Verordening (EEG) nr. 2084/80 van de Commissie van 31 juli 1980 betreffende de bepaling van de reële oprichtings- en beheerskosten van de producentengroeperingen en unies van producentengroeperingen
Verordening (EEG) nr. 2084/80 van de Commissie van 31 juli 1980 betreffende de bepaling van de reële oprichtings- en beheerskosten van de producentengroeperingen en unies van producentengroeperingen
VERORDENING (EEG) Nr. 2084/80 VAN DE COMMISSIE van 31 juli 1980 betreffende de bepaling van de reële oprichtings- en beheerskosten van de producentengroeperingen en unies van producentengroeperingen
DE COMMISSIE VAN DE EUROPESE GEMEENSCHAPPEN,
Gelet op het Verdrag tot oprichting van de Europese Economische Gemeenschap,
Gelet op Verordening (EEG) nr. 1360/78 van de Raad van 19 juni 1978 betreffende producentengroeperingen en unies van producentengroeperingen (1), en met name op artikel 11, lid 3,
Overwegende dat de Lid-Staten volgens artikel 10, lid 1, van Verordening (EEG) nr. 1360/78 aan de erkende producentengroeperingen en unies van producentengroeperingen voor de drie jaren volgende op de datum van de erkenning steun moeten verlenen ten einde de oprichting ervan te bevorderen en hun administratieve werking te vergemakkelijken ; dat het bedrag van deze steun voor het eerste, tweede en derde jaar niet meer mag bedragen dan respectievelijk 60, 40 en 20 % van de reële oprichtings- en beheerskosten van de producentengroeperingen en unies van producentengroeperingen ; dat met het oog op een correcte toepassing van de steunregeling deze kosten nader moeten worden omschreven;
Overwegende dat de in deze verordening vervatte maatregelen in overeenstemming zijn met het advies van het Permanent Comité voor de landbouwstructuur,
HEEFT DE VOLGENDE VERORDENING VASTGESTELD:
Artikel 1
1. De in artikel 10, lid 2, sub b), en lid 3, sub a), van Verordening (EEG) nr. 1360/78 bedoelde reële kosten voor oprichting en beheer zijn: a) kosten met betrekking tot de voorbereidende werkzaamheden voor de oprichting van een producentengroepering of unie van producentengroeperingen, evenals kosten voor het opmaken van de oprichtingsakte en de statuten of de wijzigingen daarvan overeenkomstig de in de artikelen 4, 5 en 6 van Verordening (EEG) nr. 1360/78 vastgestelde voorwaarden;
b) kosten van de controle op de naleving van de in artikel 6, lid 1, sub b), van Verordening (EEG) nr. 1360/78 genoemde voorschriften;
c) kosten van het administratief personeel (lonen en salarissen, opleidingskosten, premies voor sociale verzekering en kosten voor dienstreizen) evenals vergoedingen voor diensten en technische adviezen;
d) kosten voor correspondentie en telecommunicatie;
e) kosten voor kantoorbenodigdheden en afschrijving van de kantoorinrichtingen;
f) kosten voor het vervoer van het administratief personeel met voertuigen van de vereniging;
g) huurkosten of, in geval van koop, werkelijk betaalde rentekosten, evenals andere kosten en lasten voortvloeiende uit het gebruik van de gebouwen die dienen voor het administratieve beheer van de producentengroepering of unie van producentengroeperingen;
h) verzekeringspremies voor het vervoer van het administratief personeel, de kantoren en de inrichting daarvan.

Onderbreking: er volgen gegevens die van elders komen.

/-- What the commands of a quad, an input and an output generator may change, and nothing else. The commands of the page drains, of quads
and their Ethernet ports, of SDI inputs and of output generators. Each command completes on every state and all operands, and from the
state before to the state after: every register field outside the clause's list (and, where the clause names an instance of a page,
every field of that page at any other instance) reads as before, but for those that show the device's condition (alwaysShown); every
part of the state outside the clause's list of parts is as before; and no page outside the clause's list, but for those of shownPages,
has an event bit changed. (R30; R58; R59; R60; R65; R66; R68; R70; R75; R82; R83; R91.) -/
def Obligations.FrameOfLanesInputsAndOutputs : Prop :=
  (∀ (m : Fin 7) (p : Page) (i : Nat) (s : State),
    Completes (exec (.isolateReq m p i) s) (Frame (errorFields ++ unitFields [p]) [] [] [] s)) ∧
  (∀ (m : Fin 7) (p : Page) (i : Nat) (s : State),
    Completes (exec (.pageEnableClear m p i) s) (Frame (errorFields ++ unitFields [p] ++ [HDR.ENABLE p, HDR.HELD_ENABLE p]) [] [] [] s)) ∧
  (∀ (q : Fin 24) (sl : Fin 5) (spareSees : Bool) (s : State),
    Completes (exec (.losDeclare q sl spareSees) s) (Frame (stepFields ++ unitFields [.quad] ++ [ETH.PORT_STAT_LINK_UP, QUAD.CNT_LOS_COUNT, QUAD.CNT_SUB_COUNT, QUAD.HID_ALIGNED, QUAD.HID_EXTENDED, QUAD.HID_FLIP, QUAD.HID_FORCED, QUAD.HID_LAST, QUAD.HID_SELFTEST, QUAD.QUAD_STAT_Q100_ALIGN, QUAD.RXSL_STAT_CDR_LOCK, QUAD.RXSL_STAT_FAM_DET, QUAD.RXSL_STAT_RATE_DET, QUAD.RX_FREQ_VALID, REPAIR.CNT_RETIREMENTS, QUAD.PADMAP_RX_MAP, QUAD.PADMAP_TX_MAP, QUAD.RXSL_STAT_PADLANE, QUAD.TXSL_STAT_PADLANE, QUAD.RXSL_STAT_STATE, QUAD.TXSL_STAT_STATE, QUAD.QUAD_STAT_RX_SPARE_BUSY, QUAD.QUAD_STAT_TX_SPARE_BUSY]) [(.quad, q), (.eth, q)] [.repair] [.eth, .quad, .repair] s)) ∧
  (∀ (q : Fin 24) (sl : Fin 5) (s : State),
    Completes (exec (.losExit q sl) s) (Frame [QUAD.HID_CLASS, QUAD.RXSL_STAT_STATE] [(.quad, q)] [] [.quad] s)) ∧
  (∀ (q : Fin 24) (sl : Fin 5) (s : State),
    Completes (exec (.acquireClassTimeout q sl) s) (Frame [QUAD.HID_CLASS] [(.quad, q)] [] [] s)) ∧
  (∀ (q : Fin 24) (sl : Fin 5) (fam : Bool) (s : State),
    Completes (exec (.cdrLockHeld q sl fam) s) (Frame [QUAD.HID_LAST, QUAD.RXSL_STAT_CDR_LOCK, QUAD.RXSL_STAT_FAM_DET, QUAD.RXSL_STAT_RATE_DET, QUAD.RXSL_STAT_STATE] [(.quad, q)] [] [.quad] s)) ∧
  (∀ (q : Fin 24) (n : Fin 4) (s : State),
    Completes (exec (.spareShadow q n) s) (Frame [QUAD.EYE_CTL_ABORTED, QUAD.HID_EYE, QUAD.HID_SELFTEST, QUAD.RXSL_STAT_PADLANE, QUAD.TXSL_STAT_PADLANE, QUAD.RXSL_STAT_STATE, QUAD.TXSL_STAT_STATE, QUAD.QUAD_STAT_RX_SPARE_BUSY, QUAD.QUAD_STAT_TX_SPARE_BUSY] [(.quad, q)] [] [.quad] s)) ∧
  (∀ (q : Fin 24) (activeErr : Bool) (spareErr : Bool) (sameLines : Bool) (s : State),
    Completes (exec (.shadowWindowEnd q activeErr spareErr sameLines) s) (Frame [QUAD.HID_ALIGNED, QUAD.HID_EXTENDED, QUAD.HID_FLIP, QUAD.HID_FORCED, QUAD.HID_SELFTEST, QUAD.RXSL_STAT_SUSPECT, QUAD.RXSL_STAT_PADLANE, QUAD.TXSL_STAT_PADLANE, QUAD.RXSL_STAT_STATE, QUAD.TXSL_STAT_STATE, QUAD.QUAD_STAT_RX_SPARE_BUSY, QUAD.QUAD_STAT_TX_SPARE_BUSY] [(.quad, q)] [] [.quad] s)) ∧
  (∀ (q : Fin 24) (tx : Bool) (s : State),
    Completes (exec (.sliceFlip q tx) s) (Frame (stepFields ++ unitFields [.quad] ++ [QUAD.CNT_SUB_COUNT, QUAD.HID_ALIGNED, QUAD.HID_EXTENDED, QUAD.HID_FLIP, QUAD.HID_FORCED, QUAD.HID_LAST, QUAD.RXSL_STAT_CDR_LOCK, QUAD.RXSL_STAT_FAM_DET, QUAD.RXSL_STAT_RATE_DET, REPAIR.CNT_RETIREMENTS, QUAD.PADMAP_RX_MAP, QUAD.PADMAP_TX_MAP, QUAD.RXSL_STAT_PADLANE, QUAD.TXSL_STAT_PADLANE, QUAD.RXSL_STAT_STATE, QUAD.TXSL_STAT_STATE, QUAD.QUAD_STAT_RX_SPARE_BUSY, QUAD.QUAD_STAT_TX_SPARE_BUSY]) [(.quad, q)] [.repair] [.quad, .repair] s)) ∧
  (∀ (q : Fin 24) (tx : Bool) (n : Fin 4) (s : State),
    Completes (exec (.hardFault q tx n) s) (Frame (stepFields ++ unitFields [.quad] ++ [ETH.PORT_STAT_LINK_UP, QUAD.CNT_SUB_COUNT, QUAD.HID_ALIGNED, QUAD.HID_EXTENDED, QUAD.HID_FLIP, QUAD.HID_FORCED, QUAD.HID_LAST, QUAD.HID_SELFTEST, QUAD.QUAD_STAT_Q100_ALIGN, QUAD.RXSL_STAT_CDR_LOCK, QUAD.RXSL_STAT_FAM_DET, QUAD.RXSL_STAT_RATE_DET, REPAIR.CNT_RETIREMENTS, QUAD.PADMAP_RX_MAP, QUAD.PADMAP_TX_MAP, QUAD.RXSL_STAT_PADLANE, QUAD.TXSL_STAT_PADLANE, QUAD.RXSL_STAT_STATE, QUAD.TXSL_STAT_STATE, QUAD.QUAD_STAT_RX_SPARE_BUSY, QUAD.QUAD_STAT_TX_SPARE_BUSY]) [(.quad, q), (.eth, q)] [.repair] [.eth, .quad, .repair] s)) ∧
  (∀ (q : Fin 24) (n : Fin 4) (s : State),
    Completes (exec (.txSpareShadow q n) s) (Frame [QUAD.EYE_CTL_ABORTED, QUAD.HID_EYE, QUAD.HID_FLIP, QUAD.HID_SELFTEST, QUAD.RXSL_STAT_PADLANE, QUAD.TXSL_STAT_PADLANE, QUAD.RXSL_STAT_STATE, QUAD.TXSL_STAT_STATE, QUAD.QUAD_STAT_RX_SPARE_BUSY, QUAD.QUAD_STAT_TX_SPARE_BUSY] [(.quad, q)] [] [.quad] s)) ∧
  (∀ (m : Fin 7) (q : Fin 24) (v : Word) (s : State),
    Completes (exec (.forceRx m q v) s) (Frame (errorFields ++ writtenAt .quad q 0x04C ++ [QUAD.EYE_CTL_ABORTED, QUAD.HID_EYE, QUAD.HID_FLIP, QUAD.HID_FORCED, QUAD.HID_SELFTEST, QUAD.RXSL_STAT_PADLANE, QUAD.TXSL_STAT_PADLANE, QUAD.RXSL_STAT_STATE, QUAD.TXSL_STAT_STATE, QUAD.QUAD_STAT_RX_SPARE_BUSY, QUAD.QUAD_STAT_TX_SPARE_BUSY]) [(.quad, q)] [] [.quad] s)) ∧
  (∀ (m : Fin 7) (q : Fin 24) (v : Word) (s : State),
    Completes (exec (.forceTx m q v) s) (Frame (errorFields ++ writtenAt .quad q 0x04C ++ [QUAD.EYE_CTL_ABORTED, QUAD.HID_EYE, QUAD.HID_FLIP, QUAD.HID_FORCED, QUAD.HID_SELFTEST, QUAD.RXSL_STAT_PADLANE, QUAD.TXSL_STAT_PADLANE, QUAD.RXSL_STAT_STATE, QUAD.TXSL_STAT_STATE, QUAD.QUAD_STAT_RX_SPARE_BUSY, QUAD.QUAD_STAT_TX_SPARE_BUSY]) [(.quad, q)] [] [.quad] s)) ∧
  (∀ (q : Fin 24) (tx : Bool) (s : State),
    Completes (exec (.spareSelftest q tx) s) (Frame [QUAD.HID_SELFTEST, QUAD.RXSL_STAT_STATE, QUAD.TXSL_STAT_STATE, QUAD.QUAD_STAT_RX_SPARE_BUSY, QUAD.QUAD_STAT_TX_SPARE_BUSY] [(.quad, q)] [] [] s)) ∧
  (∀ (q : Fin 24) (tx : Bool) (pass : Bool) (s : State),
    Completes (exec (.spareSelftestEnd q tx pass) s) (Frame (stepFields ++ unitFields [.quad] ++ [QUAD.HID_SELFTEST, REPAIR.CNT_RETIREMENTS, QUAD.RXSL_STAT_STATE, QUAD.TXSL_STAT_STATE, QUAD.QUAD_STAT_RX_SPARE_BUSY, QUAD.QUAD_STAT_TX_SPARE_BUSY]) [(.quad, q)] [.repair] [.quad, .repair] s)) ∧
  (∀ (m : Fin 7) (q : Fin 24) (n : Fin 4) (v : Word) (s : State),
    Completes (exec (.testCtlWrite m q n v) s) (Frame (errorFields ++ writtenAt .quad q (0x0D0 + 4 * n) ++ [QUAD.HID_CLASS, QUAD.QUAD_STAT_CFG_BLOCKED, QUAD.RXSL_STAT_STATE, QUAD.TEST_CTL_CHK_SYNC, QUAD.TXSL_STAT_STATE]) [(.quad, q)] [] [.quad] s)) ∧
  (∀ (m : Fin 7) (q : Fin 24) (v : Word) (s : State),
    Completes (exec (.eyeStart m q v) s) (Frame (errorFields ++ writtenAt .quad q 0x100 ++ [QUAD.EYE_CTL_ABORTED, QUAD.EYE_CTL_DONE, QUAD.HID_EYE]) [(.quad, q)] [] [] s)) ∧
  (∀ (q : Fin 24) (n : Fin 4) (f : EthFrame) (s : State),
    Completes (exec (.ethFrameReceived q n f) s) (Frame (referenceFields ++ [ETH.COUNT_FCS_ERR, ETH.COUNT_FEC_CORR, ETH.COUNT_FEC_UNCORR, ETH.COUNT_OVERSIZE, ETH.COUNT_RX_GOOD, FLOW.CNT_HOST_DROP, FLOW.CNT_RX_NOMATCH, FLOW.HQ_RX_HEAD, FLOW.HQ_RX_SIZE, FLOW.HQ_TX_HEAD, FLOW.HQ_TX_SIZE, REFMGR.ANN_RX_COUNT, REFMGR.GM_ID_HI_ID, REFMGR.GM_ID_LO_ID, REFMGR.MPD_NS, REFMGR.OFFSET_NS, REFMGR.PTP_STAT_GM_CLASS, REFMGR.PTP_STAT_SLAVE, REFMGR.PTP_STAT_SM_TLV, REFMGR.PTP_STAT_STEPS, REFMGR.PTP_STAT_TWO_STEP, REFMGR.SYNC_RX_COUNT, REFMGR.UTC_STAT_LEAP59, REFMGR.UTC_STAT_LEAP61, REFMGR.UTC_STAT_OFFSET, REFMGR.UTC_STAT_VALID]) [] [.flow] [.eth, .flow, .refmgr] s)) ∧
  (∀ (m : Fin 7) (q : Fin 24) (p : Fin 4) (k : Fin 8) (s : State),
    Completes (exec (.ethCountRead m q p k) s) (Frame (errorFields ++ [ETH.HID_LATCH]) [(.eth, q)] [] [] s)) ∧
  (∀ (q : Fin 24) (n : Fin 4) (up : Bool) (localFault : Bool) (remoteFault : Bool) (fecLock : Bool) (lockLost : Bool) (s : State),
    Completes (exec (.ethLinkChange q n up localFault remoteFault fecLock lockLost) s) (Frame [ETH.COUNT_LOCK_LOSS, ETH.PORT_STAT_FEC_LOCK, ETH.PORT_STAT_LINK_UP, ETH.PORT_STAT_LOCAL_FAULT, ETH.PORT_STAT_REMOTE_FAULT] [(.eth, q)] [.flow] [.eth] s)) ∧
  (∀ (i : Fin 192) (f : SdiLine) (s : State),
    Completes (exec (.sdiLineReceived i f) s) (Frame [VIN.CNT_ANC_DROP, VIN.CNT_AUD_UNCORR, VIN.CNT_CRC_FRAMES, VIN.CNT_CRC_LINES, VIN.FMT_VALID, VIN.HID_ANCBYTES, VIN.HID_BEGUN, VIN.HID_CRC, VIN.HID_EVER, VIN.HID_FRAME, VIN.HID_GOOD, VIN.HID_NOPID, VIN.HID_TAG, VIN.HID_TRS, VIN.PID_WORD, VIN.STAT_PID_SEEN, VIN.STAT_STATE, VIN.STAT_TRS_LOCK] [(.vin, i)] [.ess] [.vin] s)) ∧
  (∀ (i : Fin 192) (s : State),
    Completes (exec (.trsMissing i) s) (Frame [VIN.FMT_VALID, VIN.HID_BEGUN, VIN.HID_EVER, VIN.HID_FRAME, VIN.HID_GOOD, VIN.HID_NOPID, VIN.HID_TRS, VIN.STAT_PID_SEEN, VIN.STAT_STATE, VIN.STAT_TRS_LOCK] [(.vin, i)] [] [.vin] s)) ∧
  (∀ (i : Fin 192) (f : SdiFrame) (s : State),
    Completes (exec (.viFrameStart i f) s) (Frame (ipInputFields ++ [VIN.AUD_RATE_RATE, VIN.AUD_STAT_PRESENT, VIN.HID_ANCBYTES, VIN.HID_BLACK, VIN.HID_CAND, VIN.HID_CRC, VIN.HID_NOTBLACK, VIN.HID_SAME, VIN.HID_SIG, VIN.STAT_BLACK, VIN.STAT_FREEZE, VIN.STAT_SKEW, VIN.STAT_SKEW_ERR, VIN.TC_FRAMES, VIN.TC_HOURS, VIN.TC_MINUTES, VIN.TC_RUNNING, VIN.TC_SECONDS]) [(.vin, i)] [.ess] [.vin] s)) ∧
  (∀ (o : Fin 192) (f : LineFacts) (s : State),
    Completes (exec (.outputLineRead o f) s) (Frame [CE.ENG_STAT_SUSPECT, FABRIC.CNT_TAG_ERR, REPAIR.CNT_LINE_SWAPS, REPAIR.CNT_TWIN_MISMATCH, VOUT.HID_DEF, VOUT.HID_SELFAIL] [] [.repair] [.fabric, .repair] s)) ∧
  (∀ (o : Fin 192) (timedOut : Bool) (s : State),
    Completes (exec (.generatorStart o timedOut) s) (Frame [QUAD.TXSL_STAT_STATE, VOUT.FRAME_CNT_COUNT, VOUT.HID_DELTA, VOUT.HID_INSERVICE, VOUT.HID_PVALID, VOUT.HID_STEP, VOUT.PHASE_ERR_ERR, VOUT.STAT_STATE, VOUT.TIM_STAT_STATE] [(.vout, o), (.quad, o / 4)] [.video] [.vout] s)) ∧
  (∀ (o : Fin 192) (s : State),
    Completes (exec (.slewDone o) s) (Frame [VOUT.PHASE_ERR_ERR, VOUT.TIM_STAT_STATE] [(.vout, o)] [] [.vout] s)) ∧
  (∀ (o : Fin 192) (s : State),
    Completes (exec (.stepLinesSent o) s) (Frame [VOUT.HID_REST, VOUT.PHASE_ERR_ERR, VOUT.TIM_STAT_STATE] [(.vout, o)] [] [.vout] s))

2. De producentengroepering of unie van producentengroeperingen mag het bedrag van deze kosten verdelen over de drie jaren gedurende welke de steun wordt verleend.
3. Van de in lid 1, sub c) tot en met h), genoemde kosten wordt voor de berekening van de steun slechts dat deel in aanmerking genomen dat door de bevoegde instanties van de Lid-Staat, rekening houdend met de uitvoering van de taken van de betrokken producentengroepering of unie van producentengroeperingen als bedoeld in Verordening (EEG) nr. 1360/78, verantwoord wordt geacht.
Artikel 2
Deze verordening treedt in werking op de derde dag volgende op die van haar bekendmaking in het Publikatieblad van de Europese Gemeenschappen.
Deze verordening is verbindend in al haar onderdelen en is rechtstreeks toepasselijk in elke Lid-Staat.
Gedaan te Brussel, 31 juli 1980.
Voor de Commissie
Finn GUNDELACH
Vice-Voorzitter (1)PB nr. L 166 van 19.6.1978, blz. 1.